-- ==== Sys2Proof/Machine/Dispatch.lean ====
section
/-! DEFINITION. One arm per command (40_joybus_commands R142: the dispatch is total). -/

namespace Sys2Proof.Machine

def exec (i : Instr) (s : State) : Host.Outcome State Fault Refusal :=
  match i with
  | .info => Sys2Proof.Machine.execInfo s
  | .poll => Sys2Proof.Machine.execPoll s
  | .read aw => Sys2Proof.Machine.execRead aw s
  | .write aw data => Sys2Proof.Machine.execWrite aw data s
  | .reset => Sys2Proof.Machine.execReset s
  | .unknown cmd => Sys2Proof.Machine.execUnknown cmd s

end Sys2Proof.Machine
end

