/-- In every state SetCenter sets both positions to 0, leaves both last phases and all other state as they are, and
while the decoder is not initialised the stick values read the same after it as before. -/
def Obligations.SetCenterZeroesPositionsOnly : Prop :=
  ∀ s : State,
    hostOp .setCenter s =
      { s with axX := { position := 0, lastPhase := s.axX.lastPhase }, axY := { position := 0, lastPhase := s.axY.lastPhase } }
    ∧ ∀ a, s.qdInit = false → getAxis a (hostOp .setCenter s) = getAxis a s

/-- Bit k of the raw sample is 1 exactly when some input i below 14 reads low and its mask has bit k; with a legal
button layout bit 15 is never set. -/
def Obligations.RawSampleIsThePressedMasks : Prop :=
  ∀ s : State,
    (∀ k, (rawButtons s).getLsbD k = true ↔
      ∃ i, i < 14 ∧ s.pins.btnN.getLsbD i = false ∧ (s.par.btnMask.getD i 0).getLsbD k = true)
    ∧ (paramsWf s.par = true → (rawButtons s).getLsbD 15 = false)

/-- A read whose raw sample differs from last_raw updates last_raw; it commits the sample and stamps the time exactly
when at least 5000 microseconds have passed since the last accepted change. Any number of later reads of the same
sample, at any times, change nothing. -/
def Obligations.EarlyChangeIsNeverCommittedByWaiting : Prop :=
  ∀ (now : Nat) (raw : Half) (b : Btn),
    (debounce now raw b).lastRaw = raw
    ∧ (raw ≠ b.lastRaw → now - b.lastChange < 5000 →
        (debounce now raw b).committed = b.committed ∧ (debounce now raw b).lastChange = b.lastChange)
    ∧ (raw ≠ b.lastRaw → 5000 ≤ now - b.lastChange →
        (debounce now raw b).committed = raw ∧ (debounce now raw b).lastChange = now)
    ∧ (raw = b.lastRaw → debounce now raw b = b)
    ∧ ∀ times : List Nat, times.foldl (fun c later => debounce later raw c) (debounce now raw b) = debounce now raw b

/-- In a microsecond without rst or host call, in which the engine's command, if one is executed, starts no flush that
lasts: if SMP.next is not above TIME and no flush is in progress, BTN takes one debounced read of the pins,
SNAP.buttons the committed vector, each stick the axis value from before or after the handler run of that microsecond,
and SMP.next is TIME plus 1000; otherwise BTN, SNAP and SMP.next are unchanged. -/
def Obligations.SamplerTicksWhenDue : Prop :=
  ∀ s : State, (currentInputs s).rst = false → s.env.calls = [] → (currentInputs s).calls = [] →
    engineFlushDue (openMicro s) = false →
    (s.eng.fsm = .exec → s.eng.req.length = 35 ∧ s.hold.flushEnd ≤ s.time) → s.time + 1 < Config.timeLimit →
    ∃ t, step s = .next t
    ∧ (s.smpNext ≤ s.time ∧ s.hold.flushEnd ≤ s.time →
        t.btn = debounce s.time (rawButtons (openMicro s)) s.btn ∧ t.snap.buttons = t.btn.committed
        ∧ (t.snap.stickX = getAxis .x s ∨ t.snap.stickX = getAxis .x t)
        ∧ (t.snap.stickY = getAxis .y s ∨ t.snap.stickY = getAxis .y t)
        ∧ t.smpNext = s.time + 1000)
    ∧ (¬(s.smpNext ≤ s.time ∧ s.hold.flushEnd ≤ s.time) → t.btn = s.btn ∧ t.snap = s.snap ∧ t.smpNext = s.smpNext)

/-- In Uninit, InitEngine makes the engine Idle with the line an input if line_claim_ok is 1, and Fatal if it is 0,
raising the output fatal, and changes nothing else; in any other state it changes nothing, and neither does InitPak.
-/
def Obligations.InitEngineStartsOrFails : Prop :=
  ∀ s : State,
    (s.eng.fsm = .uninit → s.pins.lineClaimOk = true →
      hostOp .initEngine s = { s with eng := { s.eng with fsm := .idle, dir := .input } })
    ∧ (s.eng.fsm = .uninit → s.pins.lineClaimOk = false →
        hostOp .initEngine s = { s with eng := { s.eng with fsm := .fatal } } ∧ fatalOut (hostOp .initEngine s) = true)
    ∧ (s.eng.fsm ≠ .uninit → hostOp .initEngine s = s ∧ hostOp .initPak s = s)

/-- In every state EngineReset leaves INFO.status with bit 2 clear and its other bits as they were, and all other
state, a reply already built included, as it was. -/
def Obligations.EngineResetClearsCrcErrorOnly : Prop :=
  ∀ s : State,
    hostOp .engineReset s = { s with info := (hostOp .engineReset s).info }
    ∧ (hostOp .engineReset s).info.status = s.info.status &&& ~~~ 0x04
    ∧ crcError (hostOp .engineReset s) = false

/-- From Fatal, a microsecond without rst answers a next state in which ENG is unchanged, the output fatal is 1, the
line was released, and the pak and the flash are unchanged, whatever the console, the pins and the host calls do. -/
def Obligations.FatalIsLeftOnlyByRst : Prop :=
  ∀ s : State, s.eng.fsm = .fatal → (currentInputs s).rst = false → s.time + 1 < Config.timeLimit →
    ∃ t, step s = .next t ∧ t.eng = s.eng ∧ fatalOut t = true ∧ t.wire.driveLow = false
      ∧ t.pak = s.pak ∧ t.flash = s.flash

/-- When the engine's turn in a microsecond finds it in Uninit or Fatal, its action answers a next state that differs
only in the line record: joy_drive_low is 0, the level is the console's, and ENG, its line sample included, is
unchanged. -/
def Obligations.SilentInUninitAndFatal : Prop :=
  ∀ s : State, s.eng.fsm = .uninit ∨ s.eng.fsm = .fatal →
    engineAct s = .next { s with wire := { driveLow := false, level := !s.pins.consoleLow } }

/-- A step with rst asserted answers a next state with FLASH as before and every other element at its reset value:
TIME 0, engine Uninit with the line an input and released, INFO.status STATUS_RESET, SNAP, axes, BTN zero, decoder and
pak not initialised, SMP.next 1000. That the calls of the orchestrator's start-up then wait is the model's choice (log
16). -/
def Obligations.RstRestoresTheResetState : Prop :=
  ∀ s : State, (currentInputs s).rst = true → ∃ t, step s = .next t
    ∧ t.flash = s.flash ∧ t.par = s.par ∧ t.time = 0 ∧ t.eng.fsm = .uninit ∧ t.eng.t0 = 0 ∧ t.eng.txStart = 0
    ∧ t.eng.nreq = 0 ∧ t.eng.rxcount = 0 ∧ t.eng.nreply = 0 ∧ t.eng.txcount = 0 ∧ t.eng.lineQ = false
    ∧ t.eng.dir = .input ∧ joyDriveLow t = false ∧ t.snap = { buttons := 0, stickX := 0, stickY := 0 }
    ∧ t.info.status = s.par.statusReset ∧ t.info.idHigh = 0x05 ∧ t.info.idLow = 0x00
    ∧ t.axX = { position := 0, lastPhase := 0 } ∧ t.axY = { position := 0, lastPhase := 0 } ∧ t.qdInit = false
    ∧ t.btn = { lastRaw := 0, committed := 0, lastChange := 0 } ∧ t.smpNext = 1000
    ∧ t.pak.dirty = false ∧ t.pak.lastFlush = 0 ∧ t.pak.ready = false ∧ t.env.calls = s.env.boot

-------

§ **Directions for this task**:
Out of the data above, give again only the lines starting at the one holding "line was released, and" and ending at the one holding "state that differs", unchanged.

§ **Answer to the problem**:
line was released, and the pak and the flash are unchanged, whatever the console, the pins and the host calls do. -/
def Obligations.FatalIsLeftOnlyByRst : Prop :=
  ∀ s : State, s.eng.fsm = .fatal → (currentInputs s).rst = false → s.time + 1 < Config.timeLimit →
    ∃ t, step s = .next t ∧ t.eng = s.eng ∧ fatalOut t = true ∧ t.wire.driveLow = false
      ∧ t.pak = s.pak ∧ t.flash = s.flash

/-- When the engine's turn in a microsecond finds it in Uninit or Fatal, its action answers a next state that differs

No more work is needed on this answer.